/-- A ceiling update changes the governor alone (R28). -/
@[simp] theorem updateCeilings_keeps (g : Machine.Governor) (s : State) :
    (updateCeilings g s).run = s.run ∧
    (updateCeilings g s).update = s.update ∧
    (updateCeilings g s).track = s.track ∧
    (updateCeilings g s).berths = s.berths ∧
    (updateCeilings g s).supply = s.supply ∧
    (updateCeilings g s).roster = s.roster ∧
    (updateCeilings g s).scanner = s.scanner ∧
    (updateCeilings g s).counters = s.counters ∧
    (updateCeilings g s).watches = s.watches ∧
    (updateCeilings g s).phone = s.phone ∧
    (updateCeilings g s).pending = s.pending ∧
    (updateCeilings g s).desk.receiver = s.desk.receiver ∧
    (updateCeilings g s).desk.inbox = s.desk.inbox ∧
    (updateCeilings g s).desk.replies = s.desk.replies ∧
    (updateCeilings g s).desk.transmit = s.desk.transmit ∧
    (updateCeilings g s).desk.restart = s.desk.restart ∧
    (updateCeilings g s).line.receiver = s.line.receiver ∧
    (updateCeilings g s).line.rxBits = s.line.rxBits ∧
    (updateCeilings g s).line.rxOnes = s.line.rxOnes ∧
    (updateCeilings g s).line.flagTimer = s.line.flagTimer ∧
    (updateCeilings g s).line.transmit = s.line.transmit ∧
    (updateCeilings g s).line.safety = s.line.safety ∧
    (updateCeilings g s).line.voice = s.line.voice ∧
    (updateCeilings g s).line.control = s.line.control ∧
    (updateCeilings g s).line.bulk = s.line.bulk ∧
    (updateCeilings g s).line.overflow = s.line.overflow ∧
    (updateCeilings g s).line.beatNumber = s.line.beatNumber ∧
    (updateCeilings g s).line.beatTimer = s.line.beatTimer ∧
    (updateCeilings g s).line.stopClass = s.line.stopClass ∧
    (updateCeilings g s).line.heard = s.line.heard ∧
    (updateCeilings g s).line.lastBeat = s.line.lastBeat ∧
    (updateCeilings g s).line.miss = s.line.miss ∧
    (updateCeilings g s).line.supervision = s.line.supervision ∧
    (updateCeilings g s).line.contents = s.line.contents ∧
    (updateCeilings g s).line.inbox = s.line.inbox ∧
    (updateCeilings g s).line.noticeOffered = s.line.noticeOffered ∧
    (updateCeilings g s).line.counts = s.line.counts := by
  unfold updateCeilings
  (repeat' split) <;> simp

/-- An owner's ceiling changes the governor alone (R28). -/
@[simp] theorem setCeiling_keeps (c : Ceiling) (on : Bool) (s : State) :
    (setCeiling c on s).run = s.run ∧
    (setCeiling c on s).update = s.update ∧
    (setCeiling c on s).track = s.track ∧
    (setCeiling c on s).berths = s.berths ∧
    (setCeiling c on s).supply = s.supply ∧
    (setCeiling c on s).roster = s.roster ∧
    (setCeiling c on s).scanner = s.scanner ∧
    (setCeiling c on s).counters = s.counters ∧
    (setCeiling c on s).watches = s.watches ∧
    (setCeiling c on s).phone = s.phone ∧
    (setCeiling c on s).pending = s.pending ∧
    (setCeiling c on s).desk.receiver = s.desk.receiver ∧
    (setCeiling c on s).desk.inbox = s.desk.inbox ∧
    (setCeiling c on s).desk.replies = s.desk.replies ∧
    (setCeiling c on s).desk.transmit = s.desk.transmit ∧
    (setCeiling c on s).desk.restart = s.desk.restart ∧
    (setCeiling c on s).line.receiver = s.line.receiver ∧
    (setCeiling c on s).line.rxBits = s.line.rxBits ∧
    (setCeiling c on s).line.rxOnes = s.line.rxOnes ∧
    (setCeiling c on s).line.flagTimer = s.line.flagTimer ∧
    (setCeiling c on s).line.transmit = s.line.transmit ∧
    (setCeiling c on s).line.safety = s.line.safety ∧
    (setCeiling c on s).line.voice = s.line.voice ∧
    (setCeiling c on s).line.control = s.line.control ∧
    (setCeiling c on s).line.bulk = s.line.bulk ∧
    (setCeiling c on s).line.overflow = s.line.overflow ∧
    (setCeiling c on s).line.beatNumber = s.line.beatNumber ∧
    (setCeiling c on s).line.beatTimer = s.line.beatTimer ∧
    (setCeiling c on s).line.stopClass = s.line.stopClass ∧
    (setCeiling c on s).line.heard = s.line.heard ∧
    (setCeiling c on s).line.lastBeat = s.line.lastBeat ∧
    (setCeiling c on s).line.miss = s.line.miss ∧
    (setCeiling c on s).line.supervision = s.line.supervision ∧
    (setCeiling c on s).line.contents = s.line.contents ∧
    (setCeiling c on s).line.inbox = s.line.inbox ∧
    (setCeiling c on s).line.noticeOffered = s.line.noticeOffered ∧
    (setCeiling c on s).line.counts = s.line.counts := by
  unfold setCeiling
  simp

/-- A beat offered changes the Safety queue and the transmitter alone (R162, R164). -/
@[simp] theorem offerBeat_keeps (s : State) :
    (offerBeat s).run = s.run ∧
    (offerBeat s).gov = s.gov ∧
    (offerBeat s).update = s.update ∧
    (offerBeat s).track = s.track ∧
    (offerBeat s).berths = s.berths ∧
    (offerBeat s).supply = s.supply ∧
    (offerBeat s).roster = s.roster ∧
    (offerBeat s).scanner = s.scanner ∧
    (offerBeat s).counters = s.counters ∧
    (offerBeat s).watches = s.watches ∧
    (offerBeat s).phone = s.phone ∧
    (offerBeat s).desk = s.desk ∧
    (offerBeat s).pending = s.pending ∧
    (offerBeat s).line.receiver = s.line.receiver ∧
    (offerBeat s).line.rxBits = s.line.rxBits ∧
    (offerBeat s).line.rxOnes = s.line.rxOnes ∧
    (offerBeat s).line.flagTimer = s.line.flagTimer ∧
    (offerBeat s).line.voice = s.line.voice ∧
    (offerBeat s).line.control = s.line.control ∧
    (offerBeat s).line.bulk = s.line.bulk ∧
    (offerBeat s).line.overflow = s.line.overflow ∧
    (offerBeat s).line.beatNumber = s.line.beatNumber ∧
    (offerBeat s).line.beatTimer = s.line.beatTimer ∧
    (offerBeat s).line.stopClass = s.line.stopClass ∧
    (offerBeat s).line.heard = s.line.heard ∧
    (offerBeat s).line.lastBeat = s.line.lastBeat ∧
    (offerBeat s).line.miss = s.line.miss ∧
    (offerBeat s).line.supervision = s.line.supervision ∧
    (offerBeat s).line.contents = s.line.contents ∧
    (offerBeat s).line.inbox = s.line.inbox ∧
    (offerBeat s).line.noticeOffered = s.line.noticeOffered ∧
    (offerBeat s).line.noticeTaken = s.line.noticeTaken ∧
    (offerBeat s).line.counts = s.line.counts := by
  unfold offerBeat
  simp

/-- The class given changes the line controller alone (R18, R166). -/
@[simp] theorem giveClass_keeps (s : State) :
    (giveClass s).run = s.run ∧
    (giveClass s).gov = s.gov ∧
    (giveClass s).update = s.update ∧
    (giveClass s).track = s.track ∧
    (giveClass s).berths = s.berths ∧
    (giveClass s).supply = s.supply ∧
    (giveClass s).roster = s.roster ∧
    (giveClass s).scanner = s.scanner ∧
    (giveClass s).counters = s.counters ∧
    (giveClass s).watches = s.watches ∧
    (giveClass s).phone = s.phone ∧
    (giveClass s).desk = s.desk ∧
    (giveClass s).pending = s.pending ∧
    (giveClass s).line.receiver = s.line.receiver ∧
    (giveClass s).line.rxBits = s.line.rxBits ∧
    (giveClass s).line.rxOnes = s.line.rxOnes ∧
    (giveClass s).line.flagTimer = s.line.flagTimer ∧
    (giveClass s).line.voice = s.line.voice ∧
    (giveClass s).line.control = s.line.control ∧
    (giveClass s).line.bulk = s.line.bulk ∧
    (giveClass s).line.overflow = s.line.overflow ∧
    (giveClass s).line.beatNumber = s.line.beatNumber ∧
    (giveClass s).line.beatTimer = s.line.beatTimer ∧
    (giveClass s).line.heard = s.line.heard ∧
    (giveClass s).line.lastBeat = s.line.lastBeat ∧
    (giveClass s).line.miss = s.line.miss ∧
    (giveClass s).line.supervision = s.line.supervision ∧
    (giveClass s).line.contents = s.line.contents ∧
    (giveClass s).line.inbox = s.line.inbox ∧
    (giveClass s).line.noticeOffered = s.line.noticeOffered ∧
    (giveClass s).line.noticeTaken = s.line.noticeTaken ∧
    (giveClass s).line.counts = s.line.counts := by
  unfold giveClass
  (repeat' split) <;> simp

/-- A Control frame offered changes its queue alone (R162). -/
@[simp] theorem offerControl_keeps (f : ControlFrame) (s : State) :
    (offerControl f s).run = s.run ∧
    (offerControl f s).gov = s.gov ∧
    (offerControl f s).update = s.update ∧
    (offerControl f s).track = s.track ∧
    (offerControl f s).berths = s.berths ∧
    (offerControl f s).supply = s.supply ∧
    (offerControl f s).roster = s.roster ∧
    (offerControl f s).scanner = s.scanner ∧
    (offerControl f s).counters = s.counters ∧
    (offerControl f s).watches = s.watches ∧
    (offerControl f s).phone = s.phone ∧
    (offerControl f s).pending = s.pending ∧
    (offerControl f s).desk.receiver = s.desk.receiver ∧
    (offerControl f s).desk.inbox = s.desk.inbox ∧
    (offerControl f s).desk.replies = s.desk.replies ∧
    (offerControl f s).desk.transmit = s.desk.transmit ∧
    (offerControl f s).desk.restart = s.desk.restart ∧
    (offerControl f s).line.receiver = s.line.receiver ∧
    (offerControl f s).line.rxBits = s.line.rxBits ∧
    (offerControl f s).line.rxOnes = s.line.rxOnes ∧
    (offerControl f s).line.flagTimer = s.line.flagTimer ∧
    (offerControl f s).line.transmit = s.line.transmit ∧
    (offerControl f s).line.safety = s.line.safety ∧
    (offerControl f s).line.voice = s.line.voice ∧
    (offerControl f s).line.bulk = s.line.bulk ∧
    (offerControl f s).line.beatNumber = s.line.beatNumber ∧
    (offerControl f s).line.beatTimer = s.line.beatTimer ∧
    (offerControl f s).line.stopClass = s.line.stopClass ∧
    (offerControl f s).line.heard = s.line.heard ∧
    (offerControl f s).line.lastBeat = s.line.lastBeat ∧
    (offerControl f s).line.miss = s.line.miss ∧
    (offerControl f s).line.supervision = s.line.supervision ∧
    (offerControl f s).line.contents = s.line.contents ∧
    (offerControl f s).line.inbox = s.line.inbox ∧
    (offerControl f s).line.noticeOffered = s.line.noticeOffered := by
  unfold offerControl
  (repeat' split) <;> simp

/-- A Voice frame offered changes its queue alone (R162). -/
@[simp] theorem offerVoice_keeps (f : VoiceFrame) (s : State) :
    (offerVoice f s).run = s.run ∧
    (offerVoice f s).gov = s.gov ∧
    (offerVoice f s).update = s.update ∧
    (offerVoice f s).track = s.track ∧
    (offerVoice f s).berths = s.berths ∧
    (offerVoice f s).supply = s.supply ∧
    (offerVoice f s).roster = s.roster ∧
    (offerVoice f s).scanner = s.scanner ∧
    (offerVoice f s).counters = s.counters ∧
    (offerVoice f s).watches = s.watches ∧
    (offerVoice f s).phone = s.phone ∧
    (offerVoice f s).desk = s.desk ∧
    (offerVoice f s).pending = s.pending ∧
    (offerVoice f s).line.receiver = s.line.receiver ∧
    (offerVoice f s).line.rxBits = s.line.rxBits ∧
    (offerVoice f s).line.rxOnes = s.line.rxOnes ∧
    (offerVoice f s).line.flagTimer = s.line.flagTimer ∧
    (offerVoice f s).line.transmit = s.line.transmit ∧
    (offerVoice f s).line.safety = s.line.safety ∧
    (offerVoice f s).line.control = s.line.control ∧
    (offerVoice f s).line.bulk = s.line.bulk ∧
    (offerVoice f s).line.overflow = s.line.overflow ∧
    (offerVoice f s).line.beatNumber = s.line.beatNumber ∧
    (offerVoice f s).line.beatTimer = s.line.beatTimer ∧
    (offerVoice f s).line.stopClass = s.line.stopClass ∧
    (offerVoice f s).line.heard = s.line.heard ∧
    (offerVoice f s).line.lastBeat = s.line.lastBeat ∧
    (offerVoice f s).line.miss = s.line.miss ∧
    (offerVoice f s).line.supervision = s.line.supervision ∧
    (offerVoice f s).line.contents = s.line.contents ∧
    (offerVoice f s).line.inbox = s.line.inbox ∧
    (offerVoice f s).line.noticeOffered = s.line.noticeOffered ∧
    (offerVoice f s).line.noticeTaken = s.line.noticeTaken := by
  unfold offerVoice
  (repeat' split) <;> simp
________________________________________
• [Work item]: Could you work out how many lines above contain the string "overflow"? Only the number should be given.

• [Solution for this problem]: 5